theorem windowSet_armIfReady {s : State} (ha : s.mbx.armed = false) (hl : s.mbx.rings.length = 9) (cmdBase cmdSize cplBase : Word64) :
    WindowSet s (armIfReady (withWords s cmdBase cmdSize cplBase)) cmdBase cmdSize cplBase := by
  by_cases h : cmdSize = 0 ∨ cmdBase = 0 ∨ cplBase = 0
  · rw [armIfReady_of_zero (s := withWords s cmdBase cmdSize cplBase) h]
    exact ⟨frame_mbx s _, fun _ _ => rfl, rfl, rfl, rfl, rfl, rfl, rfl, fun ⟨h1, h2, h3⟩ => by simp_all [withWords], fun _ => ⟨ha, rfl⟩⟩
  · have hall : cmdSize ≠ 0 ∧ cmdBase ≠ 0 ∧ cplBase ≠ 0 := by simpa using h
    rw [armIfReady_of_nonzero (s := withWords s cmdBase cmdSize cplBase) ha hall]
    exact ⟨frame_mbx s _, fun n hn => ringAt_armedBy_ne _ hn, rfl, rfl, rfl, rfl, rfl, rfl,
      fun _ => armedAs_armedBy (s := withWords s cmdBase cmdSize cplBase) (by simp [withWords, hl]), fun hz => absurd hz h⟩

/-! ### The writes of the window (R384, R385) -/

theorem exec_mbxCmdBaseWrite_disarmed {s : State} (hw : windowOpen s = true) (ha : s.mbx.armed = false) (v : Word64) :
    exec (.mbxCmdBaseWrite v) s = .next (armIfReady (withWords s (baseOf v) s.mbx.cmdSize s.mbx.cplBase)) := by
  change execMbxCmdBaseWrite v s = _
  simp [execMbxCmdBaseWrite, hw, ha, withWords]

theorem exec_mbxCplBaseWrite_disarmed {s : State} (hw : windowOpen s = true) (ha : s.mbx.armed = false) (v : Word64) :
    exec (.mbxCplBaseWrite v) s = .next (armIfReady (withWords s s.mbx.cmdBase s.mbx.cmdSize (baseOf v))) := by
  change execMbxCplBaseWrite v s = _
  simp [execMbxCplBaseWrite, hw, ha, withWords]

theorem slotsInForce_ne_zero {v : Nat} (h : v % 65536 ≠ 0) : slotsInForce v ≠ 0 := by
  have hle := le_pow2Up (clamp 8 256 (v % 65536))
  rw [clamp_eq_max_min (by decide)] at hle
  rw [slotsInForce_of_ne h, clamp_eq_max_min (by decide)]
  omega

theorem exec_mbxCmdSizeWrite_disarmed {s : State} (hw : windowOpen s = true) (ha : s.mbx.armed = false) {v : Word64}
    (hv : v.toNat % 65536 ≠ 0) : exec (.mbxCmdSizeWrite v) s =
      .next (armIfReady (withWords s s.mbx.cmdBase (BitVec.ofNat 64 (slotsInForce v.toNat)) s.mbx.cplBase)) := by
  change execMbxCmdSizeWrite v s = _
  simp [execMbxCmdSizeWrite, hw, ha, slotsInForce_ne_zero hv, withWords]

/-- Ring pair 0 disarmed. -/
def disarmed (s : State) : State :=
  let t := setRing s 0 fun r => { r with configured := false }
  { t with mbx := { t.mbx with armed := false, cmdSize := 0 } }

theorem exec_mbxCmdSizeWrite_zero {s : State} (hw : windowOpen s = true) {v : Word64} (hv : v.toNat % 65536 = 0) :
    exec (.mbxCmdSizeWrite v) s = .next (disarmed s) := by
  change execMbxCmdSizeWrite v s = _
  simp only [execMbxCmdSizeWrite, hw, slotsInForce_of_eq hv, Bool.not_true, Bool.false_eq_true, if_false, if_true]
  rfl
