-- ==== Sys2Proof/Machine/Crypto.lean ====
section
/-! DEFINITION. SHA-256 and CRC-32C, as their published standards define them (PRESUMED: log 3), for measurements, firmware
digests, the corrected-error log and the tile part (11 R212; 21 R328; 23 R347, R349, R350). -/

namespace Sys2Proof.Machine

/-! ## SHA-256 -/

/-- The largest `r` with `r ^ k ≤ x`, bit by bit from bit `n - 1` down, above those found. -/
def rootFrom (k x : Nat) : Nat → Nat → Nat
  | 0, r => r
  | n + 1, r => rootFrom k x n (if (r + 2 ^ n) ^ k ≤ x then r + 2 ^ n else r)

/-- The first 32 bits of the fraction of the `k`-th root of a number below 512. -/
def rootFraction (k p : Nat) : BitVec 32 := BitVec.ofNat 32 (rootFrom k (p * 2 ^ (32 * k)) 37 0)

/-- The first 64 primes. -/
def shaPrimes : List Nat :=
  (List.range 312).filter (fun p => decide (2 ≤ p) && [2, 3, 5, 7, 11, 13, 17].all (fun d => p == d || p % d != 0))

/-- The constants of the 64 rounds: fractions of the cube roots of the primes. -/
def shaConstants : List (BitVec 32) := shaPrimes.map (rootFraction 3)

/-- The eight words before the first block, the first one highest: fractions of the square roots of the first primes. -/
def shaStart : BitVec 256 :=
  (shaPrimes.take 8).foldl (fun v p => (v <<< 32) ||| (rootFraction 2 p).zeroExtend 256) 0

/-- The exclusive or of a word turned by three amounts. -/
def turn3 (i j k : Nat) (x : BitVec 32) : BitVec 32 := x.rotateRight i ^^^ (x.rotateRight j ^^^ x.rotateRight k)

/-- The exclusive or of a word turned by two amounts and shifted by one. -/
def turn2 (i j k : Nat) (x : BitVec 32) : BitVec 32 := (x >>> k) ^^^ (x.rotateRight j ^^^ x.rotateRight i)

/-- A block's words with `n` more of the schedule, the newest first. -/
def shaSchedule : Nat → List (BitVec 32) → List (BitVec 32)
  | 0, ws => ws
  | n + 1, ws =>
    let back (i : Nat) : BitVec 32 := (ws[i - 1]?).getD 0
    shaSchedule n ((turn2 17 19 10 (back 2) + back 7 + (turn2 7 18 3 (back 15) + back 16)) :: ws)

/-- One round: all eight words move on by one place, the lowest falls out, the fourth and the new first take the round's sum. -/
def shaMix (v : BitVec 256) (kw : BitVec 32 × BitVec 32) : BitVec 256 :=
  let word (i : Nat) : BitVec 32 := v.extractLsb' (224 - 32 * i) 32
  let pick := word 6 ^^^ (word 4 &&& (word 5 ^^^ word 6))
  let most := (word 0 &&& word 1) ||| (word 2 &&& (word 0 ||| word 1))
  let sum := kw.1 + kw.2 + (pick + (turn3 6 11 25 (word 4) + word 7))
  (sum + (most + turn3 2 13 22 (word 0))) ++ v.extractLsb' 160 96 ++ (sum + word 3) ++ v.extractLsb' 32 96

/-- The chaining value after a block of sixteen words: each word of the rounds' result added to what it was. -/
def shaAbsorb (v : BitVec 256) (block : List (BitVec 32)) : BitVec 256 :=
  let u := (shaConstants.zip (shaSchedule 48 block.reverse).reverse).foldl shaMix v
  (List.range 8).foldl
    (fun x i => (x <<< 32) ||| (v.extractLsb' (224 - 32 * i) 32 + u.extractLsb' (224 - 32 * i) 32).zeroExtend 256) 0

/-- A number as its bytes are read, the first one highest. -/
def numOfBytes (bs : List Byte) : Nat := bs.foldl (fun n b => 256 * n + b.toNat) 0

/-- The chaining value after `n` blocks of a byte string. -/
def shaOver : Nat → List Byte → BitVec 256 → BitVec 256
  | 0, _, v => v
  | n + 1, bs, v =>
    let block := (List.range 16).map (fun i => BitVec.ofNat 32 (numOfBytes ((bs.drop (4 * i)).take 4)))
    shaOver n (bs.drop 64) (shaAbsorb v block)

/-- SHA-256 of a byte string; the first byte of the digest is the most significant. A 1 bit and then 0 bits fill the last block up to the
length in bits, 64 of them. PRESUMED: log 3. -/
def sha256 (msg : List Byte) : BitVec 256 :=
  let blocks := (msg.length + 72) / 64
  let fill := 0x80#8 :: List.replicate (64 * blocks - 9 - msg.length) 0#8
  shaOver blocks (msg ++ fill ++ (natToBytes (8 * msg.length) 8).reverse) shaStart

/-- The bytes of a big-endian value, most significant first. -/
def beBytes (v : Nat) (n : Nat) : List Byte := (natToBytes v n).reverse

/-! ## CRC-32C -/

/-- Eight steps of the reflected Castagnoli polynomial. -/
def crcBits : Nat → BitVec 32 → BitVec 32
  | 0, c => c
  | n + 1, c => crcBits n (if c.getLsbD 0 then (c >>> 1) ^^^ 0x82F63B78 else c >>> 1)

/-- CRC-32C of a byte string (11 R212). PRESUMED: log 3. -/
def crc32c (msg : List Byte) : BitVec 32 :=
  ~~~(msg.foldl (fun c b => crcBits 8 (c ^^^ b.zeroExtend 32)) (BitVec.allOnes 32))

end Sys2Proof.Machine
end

============

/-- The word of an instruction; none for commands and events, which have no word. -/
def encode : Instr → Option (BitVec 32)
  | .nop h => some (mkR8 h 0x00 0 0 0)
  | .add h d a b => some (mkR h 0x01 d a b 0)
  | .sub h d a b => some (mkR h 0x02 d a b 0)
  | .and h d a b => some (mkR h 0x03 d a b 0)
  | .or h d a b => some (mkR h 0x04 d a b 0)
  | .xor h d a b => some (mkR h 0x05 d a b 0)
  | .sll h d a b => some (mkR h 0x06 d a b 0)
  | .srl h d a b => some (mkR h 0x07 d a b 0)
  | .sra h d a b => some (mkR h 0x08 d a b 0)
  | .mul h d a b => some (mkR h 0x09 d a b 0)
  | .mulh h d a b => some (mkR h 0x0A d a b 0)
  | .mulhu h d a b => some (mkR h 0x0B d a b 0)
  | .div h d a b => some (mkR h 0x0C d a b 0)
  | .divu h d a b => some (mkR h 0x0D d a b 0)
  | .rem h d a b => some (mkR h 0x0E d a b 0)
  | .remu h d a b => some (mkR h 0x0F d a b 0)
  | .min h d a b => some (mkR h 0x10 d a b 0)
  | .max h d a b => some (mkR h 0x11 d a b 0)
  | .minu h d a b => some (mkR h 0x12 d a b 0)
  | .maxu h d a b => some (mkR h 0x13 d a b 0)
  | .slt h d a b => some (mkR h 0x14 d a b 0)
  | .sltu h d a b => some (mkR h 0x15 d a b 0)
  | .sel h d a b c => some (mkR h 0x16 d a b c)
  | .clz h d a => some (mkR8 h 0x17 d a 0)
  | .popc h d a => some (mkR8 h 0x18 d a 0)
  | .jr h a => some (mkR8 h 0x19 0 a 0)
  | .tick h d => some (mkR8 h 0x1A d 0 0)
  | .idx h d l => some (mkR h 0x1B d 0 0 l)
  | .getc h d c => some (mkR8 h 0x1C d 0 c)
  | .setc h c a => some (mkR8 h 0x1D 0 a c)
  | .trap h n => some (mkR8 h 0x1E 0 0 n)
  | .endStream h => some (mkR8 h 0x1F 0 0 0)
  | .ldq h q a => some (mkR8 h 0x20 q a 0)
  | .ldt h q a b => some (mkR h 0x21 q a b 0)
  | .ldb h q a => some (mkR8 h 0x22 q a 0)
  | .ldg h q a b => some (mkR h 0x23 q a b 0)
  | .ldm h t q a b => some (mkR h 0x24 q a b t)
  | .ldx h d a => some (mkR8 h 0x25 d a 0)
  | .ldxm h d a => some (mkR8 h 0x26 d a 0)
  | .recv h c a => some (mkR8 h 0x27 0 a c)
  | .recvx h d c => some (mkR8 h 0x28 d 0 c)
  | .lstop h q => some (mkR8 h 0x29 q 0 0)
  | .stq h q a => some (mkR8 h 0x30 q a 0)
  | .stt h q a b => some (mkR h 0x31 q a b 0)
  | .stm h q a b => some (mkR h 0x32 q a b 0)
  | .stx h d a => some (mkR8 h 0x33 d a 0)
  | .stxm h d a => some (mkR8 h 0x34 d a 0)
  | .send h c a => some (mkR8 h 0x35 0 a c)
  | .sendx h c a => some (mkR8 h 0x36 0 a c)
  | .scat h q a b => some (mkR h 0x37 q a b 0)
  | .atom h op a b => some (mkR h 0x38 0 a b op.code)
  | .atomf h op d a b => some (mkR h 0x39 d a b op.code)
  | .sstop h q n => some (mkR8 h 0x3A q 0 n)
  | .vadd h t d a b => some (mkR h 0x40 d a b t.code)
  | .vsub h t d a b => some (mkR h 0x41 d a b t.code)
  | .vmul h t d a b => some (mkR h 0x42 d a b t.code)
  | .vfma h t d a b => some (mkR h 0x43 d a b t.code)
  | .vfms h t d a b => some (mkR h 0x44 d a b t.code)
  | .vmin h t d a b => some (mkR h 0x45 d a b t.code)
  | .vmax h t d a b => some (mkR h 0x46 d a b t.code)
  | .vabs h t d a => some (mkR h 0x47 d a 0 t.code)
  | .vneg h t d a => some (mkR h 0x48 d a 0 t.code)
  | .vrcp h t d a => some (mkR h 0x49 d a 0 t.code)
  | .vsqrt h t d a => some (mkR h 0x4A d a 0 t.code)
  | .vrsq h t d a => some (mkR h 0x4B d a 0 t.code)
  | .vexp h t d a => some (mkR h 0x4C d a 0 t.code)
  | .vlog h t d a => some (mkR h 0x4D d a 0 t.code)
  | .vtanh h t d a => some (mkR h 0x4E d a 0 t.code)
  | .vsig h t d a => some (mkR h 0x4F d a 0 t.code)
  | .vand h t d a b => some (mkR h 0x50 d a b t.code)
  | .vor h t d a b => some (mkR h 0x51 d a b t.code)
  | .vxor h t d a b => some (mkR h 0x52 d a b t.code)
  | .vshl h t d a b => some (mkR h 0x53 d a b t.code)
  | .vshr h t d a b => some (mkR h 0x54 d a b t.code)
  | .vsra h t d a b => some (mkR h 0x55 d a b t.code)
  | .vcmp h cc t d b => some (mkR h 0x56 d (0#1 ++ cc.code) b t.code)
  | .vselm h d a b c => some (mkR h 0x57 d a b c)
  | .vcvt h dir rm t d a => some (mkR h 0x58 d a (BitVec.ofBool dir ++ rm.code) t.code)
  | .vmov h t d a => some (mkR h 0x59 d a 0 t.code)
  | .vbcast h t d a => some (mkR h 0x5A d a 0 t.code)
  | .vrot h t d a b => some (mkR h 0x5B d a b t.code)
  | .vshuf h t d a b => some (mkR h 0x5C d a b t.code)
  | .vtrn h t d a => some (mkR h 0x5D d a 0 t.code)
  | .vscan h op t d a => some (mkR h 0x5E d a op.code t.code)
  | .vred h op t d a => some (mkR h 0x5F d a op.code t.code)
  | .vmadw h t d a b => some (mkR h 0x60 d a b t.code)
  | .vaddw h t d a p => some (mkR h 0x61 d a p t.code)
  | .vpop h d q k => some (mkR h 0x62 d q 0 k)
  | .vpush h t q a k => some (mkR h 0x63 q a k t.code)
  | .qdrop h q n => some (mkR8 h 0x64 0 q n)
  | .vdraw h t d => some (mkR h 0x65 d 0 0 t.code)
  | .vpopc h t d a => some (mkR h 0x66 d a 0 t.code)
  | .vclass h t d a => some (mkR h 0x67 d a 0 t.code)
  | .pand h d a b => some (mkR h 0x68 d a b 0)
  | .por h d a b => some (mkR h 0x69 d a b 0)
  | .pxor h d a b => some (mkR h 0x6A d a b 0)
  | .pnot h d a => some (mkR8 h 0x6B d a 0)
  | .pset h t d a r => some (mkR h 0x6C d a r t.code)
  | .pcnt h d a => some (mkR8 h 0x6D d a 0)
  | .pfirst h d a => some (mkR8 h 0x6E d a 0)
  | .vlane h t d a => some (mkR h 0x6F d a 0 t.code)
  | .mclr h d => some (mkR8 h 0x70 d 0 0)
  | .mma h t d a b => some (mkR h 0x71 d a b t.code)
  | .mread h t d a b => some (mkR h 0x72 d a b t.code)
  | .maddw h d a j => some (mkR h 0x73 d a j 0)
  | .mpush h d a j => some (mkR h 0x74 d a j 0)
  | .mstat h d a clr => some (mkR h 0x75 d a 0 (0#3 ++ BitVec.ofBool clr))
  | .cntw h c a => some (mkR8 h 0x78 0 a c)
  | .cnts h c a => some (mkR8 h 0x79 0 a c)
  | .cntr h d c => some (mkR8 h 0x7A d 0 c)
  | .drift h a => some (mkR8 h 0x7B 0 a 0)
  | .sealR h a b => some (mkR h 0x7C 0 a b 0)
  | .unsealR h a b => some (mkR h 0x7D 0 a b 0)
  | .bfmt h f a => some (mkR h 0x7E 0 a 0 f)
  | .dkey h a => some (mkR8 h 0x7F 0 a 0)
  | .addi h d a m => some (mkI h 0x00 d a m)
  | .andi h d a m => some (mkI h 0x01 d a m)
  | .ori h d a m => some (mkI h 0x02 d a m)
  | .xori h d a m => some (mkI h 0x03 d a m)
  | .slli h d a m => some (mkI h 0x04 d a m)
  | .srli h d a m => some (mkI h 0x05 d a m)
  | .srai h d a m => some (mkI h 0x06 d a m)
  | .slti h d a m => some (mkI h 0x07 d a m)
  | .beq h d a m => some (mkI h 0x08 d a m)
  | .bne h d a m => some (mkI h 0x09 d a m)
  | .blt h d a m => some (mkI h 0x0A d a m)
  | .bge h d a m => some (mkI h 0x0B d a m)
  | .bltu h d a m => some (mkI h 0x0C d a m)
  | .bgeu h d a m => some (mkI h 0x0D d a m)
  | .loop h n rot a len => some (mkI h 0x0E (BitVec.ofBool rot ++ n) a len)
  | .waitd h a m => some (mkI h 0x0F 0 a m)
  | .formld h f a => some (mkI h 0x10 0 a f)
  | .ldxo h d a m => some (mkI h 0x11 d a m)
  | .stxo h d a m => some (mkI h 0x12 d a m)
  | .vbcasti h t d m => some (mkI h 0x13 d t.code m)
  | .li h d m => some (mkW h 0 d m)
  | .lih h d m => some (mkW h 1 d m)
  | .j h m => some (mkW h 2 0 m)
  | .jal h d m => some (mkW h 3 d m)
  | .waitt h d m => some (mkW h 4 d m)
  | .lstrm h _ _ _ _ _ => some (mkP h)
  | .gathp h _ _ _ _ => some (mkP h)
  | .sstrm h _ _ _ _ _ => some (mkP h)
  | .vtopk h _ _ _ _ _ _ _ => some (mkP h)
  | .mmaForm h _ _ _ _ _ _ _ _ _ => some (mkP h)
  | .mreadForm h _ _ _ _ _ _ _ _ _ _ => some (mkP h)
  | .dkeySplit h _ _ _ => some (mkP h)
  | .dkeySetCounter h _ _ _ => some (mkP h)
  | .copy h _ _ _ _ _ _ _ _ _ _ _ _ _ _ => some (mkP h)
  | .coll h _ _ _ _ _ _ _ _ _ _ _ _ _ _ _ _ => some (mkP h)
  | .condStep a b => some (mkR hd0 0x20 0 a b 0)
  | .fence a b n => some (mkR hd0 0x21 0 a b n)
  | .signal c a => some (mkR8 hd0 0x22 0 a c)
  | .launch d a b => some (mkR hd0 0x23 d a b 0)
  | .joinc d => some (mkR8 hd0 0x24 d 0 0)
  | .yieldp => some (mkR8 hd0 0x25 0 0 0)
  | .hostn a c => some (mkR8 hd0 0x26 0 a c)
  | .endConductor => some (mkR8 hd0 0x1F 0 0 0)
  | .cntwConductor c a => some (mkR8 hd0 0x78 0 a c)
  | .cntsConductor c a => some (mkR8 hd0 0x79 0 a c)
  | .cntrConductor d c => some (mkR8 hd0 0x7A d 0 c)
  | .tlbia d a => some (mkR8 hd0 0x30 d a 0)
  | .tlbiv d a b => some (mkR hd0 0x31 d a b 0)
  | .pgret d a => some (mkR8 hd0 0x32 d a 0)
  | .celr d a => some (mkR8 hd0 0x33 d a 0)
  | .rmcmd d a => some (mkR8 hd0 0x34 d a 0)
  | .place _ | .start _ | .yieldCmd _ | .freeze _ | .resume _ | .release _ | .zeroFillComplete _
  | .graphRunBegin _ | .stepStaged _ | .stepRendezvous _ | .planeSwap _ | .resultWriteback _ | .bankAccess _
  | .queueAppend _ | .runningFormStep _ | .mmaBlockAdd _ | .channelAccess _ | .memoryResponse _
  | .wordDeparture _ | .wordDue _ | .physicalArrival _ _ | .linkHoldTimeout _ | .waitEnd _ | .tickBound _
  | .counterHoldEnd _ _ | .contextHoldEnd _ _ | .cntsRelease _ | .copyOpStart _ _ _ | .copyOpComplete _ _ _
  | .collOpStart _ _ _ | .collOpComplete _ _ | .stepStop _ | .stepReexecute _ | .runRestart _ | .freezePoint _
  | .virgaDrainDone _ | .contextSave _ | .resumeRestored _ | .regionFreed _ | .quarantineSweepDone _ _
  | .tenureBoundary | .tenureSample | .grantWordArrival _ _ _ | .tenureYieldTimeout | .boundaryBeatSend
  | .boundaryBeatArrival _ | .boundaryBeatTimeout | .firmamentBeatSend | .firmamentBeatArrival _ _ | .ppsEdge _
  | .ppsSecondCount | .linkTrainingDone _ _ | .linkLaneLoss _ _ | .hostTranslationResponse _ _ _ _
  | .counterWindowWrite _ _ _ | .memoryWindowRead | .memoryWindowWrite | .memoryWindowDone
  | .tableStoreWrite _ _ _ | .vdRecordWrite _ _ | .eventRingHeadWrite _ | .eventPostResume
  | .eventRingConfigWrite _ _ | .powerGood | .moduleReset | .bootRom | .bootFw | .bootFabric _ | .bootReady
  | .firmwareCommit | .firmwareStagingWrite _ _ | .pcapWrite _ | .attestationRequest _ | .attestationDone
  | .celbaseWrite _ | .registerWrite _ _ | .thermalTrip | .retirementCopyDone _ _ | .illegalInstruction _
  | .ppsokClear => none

============

* **PROBLEM STATEMENT**:
Using the records above, write out exactly the lines between the one holding "0x02 d a m)" and the one holding "0x12 d a m)", inclusive; leave everything else out.

* **SOLUTION FOR THIS PROBLEM**:
  | .ori h d a m => some (mkI h 0x02 d a m)
  | .xori h d a m => some (mkI h 0x03 d a m)
  | .slli h d a m => some (mkI h 0x04 d a m)
  | .srli h d a m => some (mkI h 0x05 d a m)
  | .srai h d a m => some (mkI h 0x06 d a m)
  | .slti h d a m => some (mkI h 0x07 d a m)
  | .beq h d a m => some (mkI h 0x08 d a m)
  | .bne h d a m => some (mkI h 0x09 d a m)
  | .blt h d a m => some (mkI h 0x0A d a m)
  | .bge h d a m => some (mkI h 0x0B d a m)
  | .bltu h d a m => some (mkI h 0x0C d a m)
  | .bgeu h d a m => some (mkI h 0x0D d a m)
  | .loop h n rot a len => some (mkI h 0x0E (BitVec.ofBool rot ++ n) a len)
  | .waitd h a m => some (mkI h 0x0F 0 a m)
  | .formld h f a => some (mkI h 0x10 0 a f)
  | .ldxo h d a m => some (mkI h 0x11 d a m)
  | .stxo h d a m => some (mkI h 0x12 d a m)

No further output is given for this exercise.